Let’s take a closer look at the components that determine the price consumers pay at the gas pump:
The basic rule of supply and demand has the most impact on gas price fluctuation. It is important to understand that extracted oil is graded by its viscosity (light and heavy). Light, also known as sweet crude, contains fewer impurities. It takes comparatively less time to process it into gasoline, which is precisely why it is greater in demand.
The recent decline in gas prices has put an additional $50 billion in personal disposable income in the pockets of vehicle owners.
Sweet crude was once widely available, but now is scarce. Refineries require huge capital investment to process heavy crude that contains more impurities and process it into light crude.

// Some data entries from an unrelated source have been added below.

theorem KeptOR.foldlM {α β : Type} {m : List Field} {s : State} {f : α × State → β → Option (α × State)}
    (k : ∀ st y, KeptOR m st.2 (f st y)) (l : List β) {st : α × State} (h : Kept m s st.2) : KeptOR m s (l.foldlM f st) := by
  induction l generalizing st with
  | nil => exact KeptOR.some h
  | cons y l ih =>
    refine ⟨fun t e => ?_⟩
    rw [List.foldlM_cons] at e
    obtain ⟨u, hu, e⟩ := Option.bind_eq_some_iff.1 e
    exact (ih (h.trans ((k st y).out u hu))).out t e

end Sys2Proof.Machine
end

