theorem kept_sendPost (s : State) (dst) (tag) (counter) (delta) :
    Kept [.fab, .outs, .trig, .exchR, .fabR, .fltR] s (State.sendPost s dst tag counter delta) := by
  unfold State.sendPost
  refine Kept.step (kept_sendPacket ..) (by decide) ?_; exact Kept.refl _ _

theorem kept_setCnt (s : State) (i) (v) :
    Kept [.board] s (State.setCnt s i v) := by
  unfold State.setCnt
  refine Kept.upd ?_; exact Kept.refl _ _

theorem kept_applyAlign (s : State) (a) :
    Kept [.board] s (State.applyAlign s a) := by
  unfold State.applyAlign
  refine Kept.fold _ (fun u0 y1 => ?_) ?_; split; refine Kept.step (kept_setCnt ..) (by decide) ?_
  exact Kept.refl _ _; exact Kept.refl _ _

theorem kept_setFetcher (s : State) (e) (v) :
    Kept [.fetchers] s (State.setFetcher s e v) := by
  unfold State.setFetcher
  refine Kept.upd ?_; exact Kept.refl _ _

theorem kept_latchIrq (s : State) (i) :
    Kept [.ctlR] s (State.latchIrq s i) := by
  unfold State.latchIrq
  refine Kept.step (kept_setB ..) (by decide) ?_; exact Kept.refl _ _

theorem kept_haltRecord (s : State) (l) (reason) (engine) (c) :
    Kept [.ctlR, .lineR, .callR] s (State.haltRecord s l reason engine c) := by
  unfold State.haltRecord
  extract_lets +onlyGivenNames x0; clear_value x0; extract_lets +onlyGivenNames x1; refine Kept.cut (x := x1) ?_ ?_
  unfold x1; refine Kept.step (kept_setReg ..) (by simp) ?_; exact Kept.refl _ _; clear_value x1; intro h2
  extract_lets +onlyGivenNames x3; refine Kept.cut (x := x3) ?_ ?_; unfold x3
  refine Kept.step (kept_setReg ..) (by simp) ?_; assumption; clear_value x3; intro h4
  extract_lets +onlyGivenNames x5; refine Kept.cut (x := x5) ?_ ?_; unfold x5
  refine Kept.step (kept_setReg ..) (by simp) ?_; assumption; clear_value x5; intro h6
  extract_lets +onlyGivenNames x7; refine Kept.cut (x := x7) ?_ ?_; unfold x7
  refine Kept.step (kept_setReg ..) (by simp) ?_; assumption; clear_value x7; intro h8
  extract_lets +onlyGivenNames x9; refine Kept.cut (x := x9) ?_ ?_; unfold x9
  refine Kept.step (kept_setReg ..) (by simp) ?_; refine Kept.step (kept_setReg ..) (by simp) ?_; assumption
  clear_value x9; intro h10; refine Kept.step (kept_latchIrq ..) (by decide) ?_; assumption

theorem kept_setLine (s : State) (l) (v) :
    Kept [.lines] s (State.setLine s l v) := by
  unfold State.setLine
  refine Kept.upd ?_; exact Kept.refl _ _

theorem kept_haltCore (s : State) (l) (reason) (engine) (fetch) (c) :
    Kept [.lines, .trig, .ctlR, .lineR, .callR, .fltR] s (State.haltCore s l reason engine fetch c) := by
  unfold State.haltCore
  extract_lets +onlyGivenNames x0; clear_value x0; extract_lets +onlyGivenNames x1; refine Kept.cut (x := x1) ?_ ?_
  unfold x1; refine Kept.ite ?_ ?_; refine Kept.step (kept_setLine ..) (by decide) ?_; exact Kept.refl _ _
  refine Kept.step (kept_haltRecord ..) (by decide) ?_; refine Kept.step (kept_setLine ..) (by decide) ?_
  exact Kept.refl _ _; clear_value x1; intro h2; refine Kept.step (kept_logRecord ..) (by decide) ?_; assumption

theorem kept_fatalHalts (s : State) (skip) :
    Kept [.lines, .trig, .ctlR, .lineR, .callR, .fltR] s (State.fatalHalts s skip) := by
  unfold State.fatalHalts
  refine Kept.fold _ (fun u0 y1 => ?_) ?_; extract_lets +onlyGivenNames x2; clear_value x2; refine Kept.ite ?_ ?_
  exact Kept.refl _ _; extract_lets +onlyGivenNames x3; refine Kept.cut (x := x3) ?_ ?_; unfold x3
  refine Kept.step (kept_haltCore ..) (by decide) ?_; exact Kept.refl _ _; clear_value x3; intro h4
  refine Kept.ite ?_ ?_; assumption; refine Kept.step (kept_setLine ..) (by decide) ?_; assumption
  exact Kept.refl _ _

The high demand, scarce light crude resources and high cost of fracking (processing heavy crude) are factors that impact prices. The expense incurred in order to process and supply gasoline is passed down in the form of inflated gas prices to consumers.
However, the fall in gasoline prices are influenced by factors like greater investing in more fuel-efficient cars and hybrids, thereby lowering fuel consumption, and impacting demand.
Other factors that affect gas prices are inflation and taxes. Inflation is the rate at which prices of goods and services rise. The level of inflation directly affects fuel. Similarly, tax on a gallon of gas also influences the fuel prices, and that tax varies by state and municipality.